• [TASK DIRECTIONS]
In the entries below, find the line with "among equals. -/" and the line with "fset b LANE_GAIN.NOW g.toNat s"; give again those lines and every line between them, exactly.

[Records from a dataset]
+++

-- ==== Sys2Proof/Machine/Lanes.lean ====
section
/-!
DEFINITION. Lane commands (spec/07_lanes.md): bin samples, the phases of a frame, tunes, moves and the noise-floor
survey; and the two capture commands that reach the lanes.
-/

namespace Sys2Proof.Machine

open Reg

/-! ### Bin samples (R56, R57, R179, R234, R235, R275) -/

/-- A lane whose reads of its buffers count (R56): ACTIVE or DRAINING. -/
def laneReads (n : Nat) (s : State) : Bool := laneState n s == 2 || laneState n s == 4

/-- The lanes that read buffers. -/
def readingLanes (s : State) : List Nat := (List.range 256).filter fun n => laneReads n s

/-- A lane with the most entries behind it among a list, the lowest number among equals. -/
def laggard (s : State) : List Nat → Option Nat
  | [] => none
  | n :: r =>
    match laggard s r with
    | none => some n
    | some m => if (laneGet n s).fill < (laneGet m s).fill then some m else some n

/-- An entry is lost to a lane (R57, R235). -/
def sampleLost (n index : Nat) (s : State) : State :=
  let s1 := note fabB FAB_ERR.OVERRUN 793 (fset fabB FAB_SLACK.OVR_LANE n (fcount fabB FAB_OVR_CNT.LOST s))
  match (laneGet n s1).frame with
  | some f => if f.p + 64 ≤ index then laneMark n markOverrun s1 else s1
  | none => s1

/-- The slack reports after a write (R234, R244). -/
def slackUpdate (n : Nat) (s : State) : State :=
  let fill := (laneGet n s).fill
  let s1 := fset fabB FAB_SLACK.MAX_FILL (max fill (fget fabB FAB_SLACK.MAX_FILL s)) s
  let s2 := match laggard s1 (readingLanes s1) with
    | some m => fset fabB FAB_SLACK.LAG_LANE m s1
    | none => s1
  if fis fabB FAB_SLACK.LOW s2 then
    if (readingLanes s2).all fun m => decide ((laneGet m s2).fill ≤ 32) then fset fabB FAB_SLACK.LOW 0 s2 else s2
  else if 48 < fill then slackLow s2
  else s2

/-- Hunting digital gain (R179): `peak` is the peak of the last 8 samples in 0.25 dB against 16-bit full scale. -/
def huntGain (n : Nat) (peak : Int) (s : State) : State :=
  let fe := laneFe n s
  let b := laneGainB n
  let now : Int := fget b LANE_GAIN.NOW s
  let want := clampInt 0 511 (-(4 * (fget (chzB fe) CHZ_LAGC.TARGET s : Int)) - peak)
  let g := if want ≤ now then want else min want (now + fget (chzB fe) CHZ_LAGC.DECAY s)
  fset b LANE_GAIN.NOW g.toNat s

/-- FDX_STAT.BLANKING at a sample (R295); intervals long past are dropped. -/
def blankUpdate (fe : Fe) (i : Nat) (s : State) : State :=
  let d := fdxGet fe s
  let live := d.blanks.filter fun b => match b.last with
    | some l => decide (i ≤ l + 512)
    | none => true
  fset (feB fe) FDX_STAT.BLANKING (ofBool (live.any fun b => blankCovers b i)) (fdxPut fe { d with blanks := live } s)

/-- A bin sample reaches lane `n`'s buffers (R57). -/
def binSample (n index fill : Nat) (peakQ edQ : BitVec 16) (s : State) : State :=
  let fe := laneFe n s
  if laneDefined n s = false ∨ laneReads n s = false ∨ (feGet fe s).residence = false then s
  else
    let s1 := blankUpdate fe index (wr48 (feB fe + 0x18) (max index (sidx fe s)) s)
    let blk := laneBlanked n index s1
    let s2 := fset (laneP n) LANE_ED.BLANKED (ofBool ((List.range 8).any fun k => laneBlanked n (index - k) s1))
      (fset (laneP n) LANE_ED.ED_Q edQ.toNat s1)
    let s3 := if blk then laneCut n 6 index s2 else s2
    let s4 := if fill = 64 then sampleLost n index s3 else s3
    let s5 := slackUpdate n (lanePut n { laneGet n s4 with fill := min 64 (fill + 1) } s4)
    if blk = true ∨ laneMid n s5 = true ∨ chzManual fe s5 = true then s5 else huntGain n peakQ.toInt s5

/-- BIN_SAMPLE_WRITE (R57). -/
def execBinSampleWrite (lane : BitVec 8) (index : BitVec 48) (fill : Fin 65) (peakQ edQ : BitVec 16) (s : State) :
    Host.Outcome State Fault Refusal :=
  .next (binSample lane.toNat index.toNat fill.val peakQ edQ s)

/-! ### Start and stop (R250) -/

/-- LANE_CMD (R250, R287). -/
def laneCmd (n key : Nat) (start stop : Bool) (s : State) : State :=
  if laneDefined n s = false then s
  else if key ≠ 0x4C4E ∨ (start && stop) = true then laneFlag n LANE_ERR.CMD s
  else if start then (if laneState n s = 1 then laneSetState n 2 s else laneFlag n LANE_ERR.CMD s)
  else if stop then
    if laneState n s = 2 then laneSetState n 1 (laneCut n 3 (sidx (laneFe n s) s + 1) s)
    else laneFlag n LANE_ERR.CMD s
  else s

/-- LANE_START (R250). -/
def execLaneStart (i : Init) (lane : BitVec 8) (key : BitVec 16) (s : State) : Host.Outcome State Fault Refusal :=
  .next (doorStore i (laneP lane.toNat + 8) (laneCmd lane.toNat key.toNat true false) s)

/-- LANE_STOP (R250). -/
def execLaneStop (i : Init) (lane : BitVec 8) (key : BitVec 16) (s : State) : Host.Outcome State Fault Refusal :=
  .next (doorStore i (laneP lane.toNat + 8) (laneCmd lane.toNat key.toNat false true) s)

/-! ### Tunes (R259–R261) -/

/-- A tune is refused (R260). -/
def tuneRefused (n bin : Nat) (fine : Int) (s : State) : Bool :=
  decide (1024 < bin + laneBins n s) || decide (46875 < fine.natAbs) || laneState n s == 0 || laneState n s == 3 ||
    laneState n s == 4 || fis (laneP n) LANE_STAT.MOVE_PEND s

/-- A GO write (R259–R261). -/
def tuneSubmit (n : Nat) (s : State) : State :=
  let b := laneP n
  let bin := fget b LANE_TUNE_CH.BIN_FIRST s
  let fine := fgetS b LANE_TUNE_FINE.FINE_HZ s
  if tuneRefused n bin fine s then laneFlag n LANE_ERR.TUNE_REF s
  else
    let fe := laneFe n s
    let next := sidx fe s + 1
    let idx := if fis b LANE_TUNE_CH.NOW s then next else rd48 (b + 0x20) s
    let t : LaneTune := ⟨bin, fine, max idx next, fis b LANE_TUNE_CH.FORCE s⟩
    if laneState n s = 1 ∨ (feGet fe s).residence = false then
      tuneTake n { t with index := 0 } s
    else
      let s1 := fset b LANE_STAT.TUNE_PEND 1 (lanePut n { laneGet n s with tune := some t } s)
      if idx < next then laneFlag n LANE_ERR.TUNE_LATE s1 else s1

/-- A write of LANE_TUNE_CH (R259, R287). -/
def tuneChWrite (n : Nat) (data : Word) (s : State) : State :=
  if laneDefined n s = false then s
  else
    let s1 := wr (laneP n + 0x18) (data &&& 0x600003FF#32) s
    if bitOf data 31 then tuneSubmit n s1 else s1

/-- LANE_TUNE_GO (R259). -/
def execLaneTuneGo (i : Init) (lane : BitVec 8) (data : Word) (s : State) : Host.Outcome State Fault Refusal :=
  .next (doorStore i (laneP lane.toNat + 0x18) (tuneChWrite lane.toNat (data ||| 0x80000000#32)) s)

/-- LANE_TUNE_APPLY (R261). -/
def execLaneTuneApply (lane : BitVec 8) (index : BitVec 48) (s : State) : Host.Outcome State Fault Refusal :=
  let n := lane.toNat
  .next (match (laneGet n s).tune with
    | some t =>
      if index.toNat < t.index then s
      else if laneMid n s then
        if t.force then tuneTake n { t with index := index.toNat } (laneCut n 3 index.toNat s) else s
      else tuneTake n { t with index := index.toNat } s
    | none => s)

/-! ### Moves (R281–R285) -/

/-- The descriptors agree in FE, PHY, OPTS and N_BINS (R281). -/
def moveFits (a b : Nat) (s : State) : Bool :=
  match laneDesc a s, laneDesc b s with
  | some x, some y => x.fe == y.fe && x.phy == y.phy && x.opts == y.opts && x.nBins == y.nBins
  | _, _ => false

+++

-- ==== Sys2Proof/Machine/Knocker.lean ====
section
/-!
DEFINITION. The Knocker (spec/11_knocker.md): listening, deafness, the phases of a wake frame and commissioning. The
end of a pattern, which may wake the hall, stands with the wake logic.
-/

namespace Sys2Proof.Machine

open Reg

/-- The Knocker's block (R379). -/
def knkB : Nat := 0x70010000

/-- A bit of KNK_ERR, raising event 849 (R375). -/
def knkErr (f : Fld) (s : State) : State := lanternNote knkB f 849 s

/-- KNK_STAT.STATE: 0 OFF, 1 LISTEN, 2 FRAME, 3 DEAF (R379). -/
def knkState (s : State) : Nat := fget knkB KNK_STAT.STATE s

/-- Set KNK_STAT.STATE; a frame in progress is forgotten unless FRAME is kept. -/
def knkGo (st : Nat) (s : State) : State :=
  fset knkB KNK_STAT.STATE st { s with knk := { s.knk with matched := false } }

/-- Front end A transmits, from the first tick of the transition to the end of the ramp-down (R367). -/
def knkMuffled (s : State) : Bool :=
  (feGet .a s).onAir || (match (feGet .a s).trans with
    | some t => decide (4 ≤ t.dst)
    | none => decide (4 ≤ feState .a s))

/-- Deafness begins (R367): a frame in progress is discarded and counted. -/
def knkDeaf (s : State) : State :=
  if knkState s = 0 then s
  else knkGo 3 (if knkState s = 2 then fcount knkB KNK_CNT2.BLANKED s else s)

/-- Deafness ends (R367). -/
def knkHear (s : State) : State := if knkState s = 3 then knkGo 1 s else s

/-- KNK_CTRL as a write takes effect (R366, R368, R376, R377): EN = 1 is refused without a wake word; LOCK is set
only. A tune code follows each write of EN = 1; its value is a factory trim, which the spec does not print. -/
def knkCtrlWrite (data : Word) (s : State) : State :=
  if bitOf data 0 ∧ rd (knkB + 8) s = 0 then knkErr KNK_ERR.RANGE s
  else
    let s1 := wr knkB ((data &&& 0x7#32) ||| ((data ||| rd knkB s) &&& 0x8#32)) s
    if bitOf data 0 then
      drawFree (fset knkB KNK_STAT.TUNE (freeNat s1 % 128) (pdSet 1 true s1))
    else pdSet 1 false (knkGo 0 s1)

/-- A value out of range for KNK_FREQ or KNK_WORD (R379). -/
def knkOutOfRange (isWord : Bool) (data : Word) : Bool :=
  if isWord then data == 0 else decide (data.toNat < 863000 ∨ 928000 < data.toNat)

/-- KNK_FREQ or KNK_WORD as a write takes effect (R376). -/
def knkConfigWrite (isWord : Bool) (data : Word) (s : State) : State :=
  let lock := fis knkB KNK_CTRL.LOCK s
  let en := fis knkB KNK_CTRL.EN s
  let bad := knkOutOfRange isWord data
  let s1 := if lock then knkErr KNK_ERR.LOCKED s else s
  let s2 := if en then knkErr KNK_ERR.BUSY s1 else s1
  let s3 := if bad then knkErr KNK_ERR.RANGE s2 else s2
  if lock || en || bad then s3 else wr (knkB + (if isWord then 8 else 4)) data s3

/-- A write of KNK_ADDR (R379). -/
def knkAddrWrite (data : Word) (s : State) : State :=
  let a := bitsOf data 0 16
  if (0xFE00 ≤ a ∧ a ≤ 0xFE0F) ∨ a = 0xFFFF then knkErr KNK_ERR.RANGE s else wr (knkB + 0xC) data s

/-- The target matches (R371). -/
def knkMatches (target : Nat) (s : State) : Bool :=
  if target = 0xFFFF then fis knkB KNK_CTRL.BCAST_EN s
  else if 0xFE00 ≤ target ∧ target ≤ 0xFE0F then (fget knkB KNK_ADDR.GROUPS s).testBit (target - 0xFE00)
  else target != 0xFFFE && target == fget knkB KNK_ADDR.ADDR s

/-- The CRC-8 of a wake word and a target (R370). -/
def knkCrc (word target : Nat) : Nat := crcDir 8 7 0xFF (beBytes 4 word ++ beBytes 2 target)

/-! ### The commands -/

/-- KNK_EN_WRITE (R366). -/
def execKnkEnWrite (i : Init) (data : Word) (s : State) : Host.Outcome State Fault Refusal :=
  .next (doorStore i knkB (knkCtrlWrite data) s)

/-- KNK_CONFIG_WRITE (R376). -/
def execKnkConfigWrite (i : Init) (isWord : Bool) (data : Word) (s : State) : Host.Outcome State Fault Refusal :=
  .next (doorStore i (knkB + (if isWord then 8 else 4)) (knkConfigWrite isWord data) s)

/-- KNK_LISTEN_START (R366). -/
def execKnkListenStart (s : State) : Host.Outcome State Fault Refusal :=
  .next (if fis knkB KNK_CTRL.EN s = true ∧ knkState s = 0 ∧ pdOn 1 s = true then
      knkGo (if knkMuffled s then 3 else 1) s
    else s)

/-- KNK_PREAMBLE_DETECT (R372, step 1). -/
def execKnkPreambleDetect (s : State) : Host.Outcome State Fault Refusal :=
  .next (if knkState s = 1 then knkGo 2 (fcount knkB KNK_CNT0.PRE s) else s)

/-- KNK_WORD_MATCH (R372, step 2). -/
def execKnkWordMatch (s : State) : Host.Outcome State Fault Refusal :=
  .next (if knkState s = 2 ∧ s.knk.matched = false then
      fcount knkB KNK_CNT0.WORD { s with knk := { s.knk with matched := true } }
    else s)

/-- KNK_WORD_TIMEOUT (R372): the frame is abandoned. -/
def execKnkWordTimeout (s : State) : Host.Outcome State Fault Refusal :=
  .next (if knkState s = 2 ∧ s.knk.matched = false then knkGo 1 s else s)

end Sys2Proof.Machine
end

+++

• [RESULT OF THE EXERCISE]
/-- A lane with the most entries behind it among a list, the lowest number among equals. -/
def laggard (s : State) : List Nat → Option Nat
  | [] => none
  | n :: r =>
    match laggard s r with
    | none => some n
    | some m => if (laneGet n s).fill < (laneGet m s).fill then some m else some n

/-- An entry is lost to a lane (R57, R235). -/
def sampleLost (n index : Nat) (s : State) : State :=
  let s1 := note fabB FAB_ERR.OVERRUN 793 (fset fabB FAB_SLACK.OVR_LANE n (fcount fabB FAB_OVR_CNT.LOST s))
  match (laneGet n s1).frame with
  | some f => if f.p + 64 ≤ index then laneMark n markOverrun s1 else s1
  | none => s1

/-- The slack reports after a write (R234, R244). -/
def slackUpdate (n : Nat) (s : State) : State :=
  let fill := (laneGet n s).fill
  let s1 := fset fabB FAB_SLACK.MAX_FILL (max fill (fget fabB FAB_SLACK.MAX_FILL s)) s
  let s2 := match laggard s1 (readingLanes s1) with
    | some m => fset fabB FAB_SLACK.LAG_LANE m s1
    | none => s1
  if fis fabB FAB_SLACK.LOW s2 then
    if (readingLanes s2).all fun m => decide ((laneGet m s2).fill ≤ 32) then fset fabB FAB_SLACK.LOW 0 s2 else s2
  else if 48 < fill then slackLow s2
  else s2

/-- Hunting digital gain (R179): `peak` is the peak of the last 8 samples in 0.25 dB against 16-bit full scale. -/
def huntGain (n : Nat) (peak : Int) (s : State) : State :=
  let fe := laneFe n s
  let b := laneGainB n
  let now : Int := fget b LANE_GAIN.NOW s
  let want := clampInt 0 511 (-(4 * (fget (chzB fe) CHZ_LAGC.TARGET s : Int)) - peak)
  let g := if want ≤ now then want else min want (now + fget (chzB fe) CHZ_LAGC.DECAY s)
  fset b LANE_GAIN.NOW g.toNat s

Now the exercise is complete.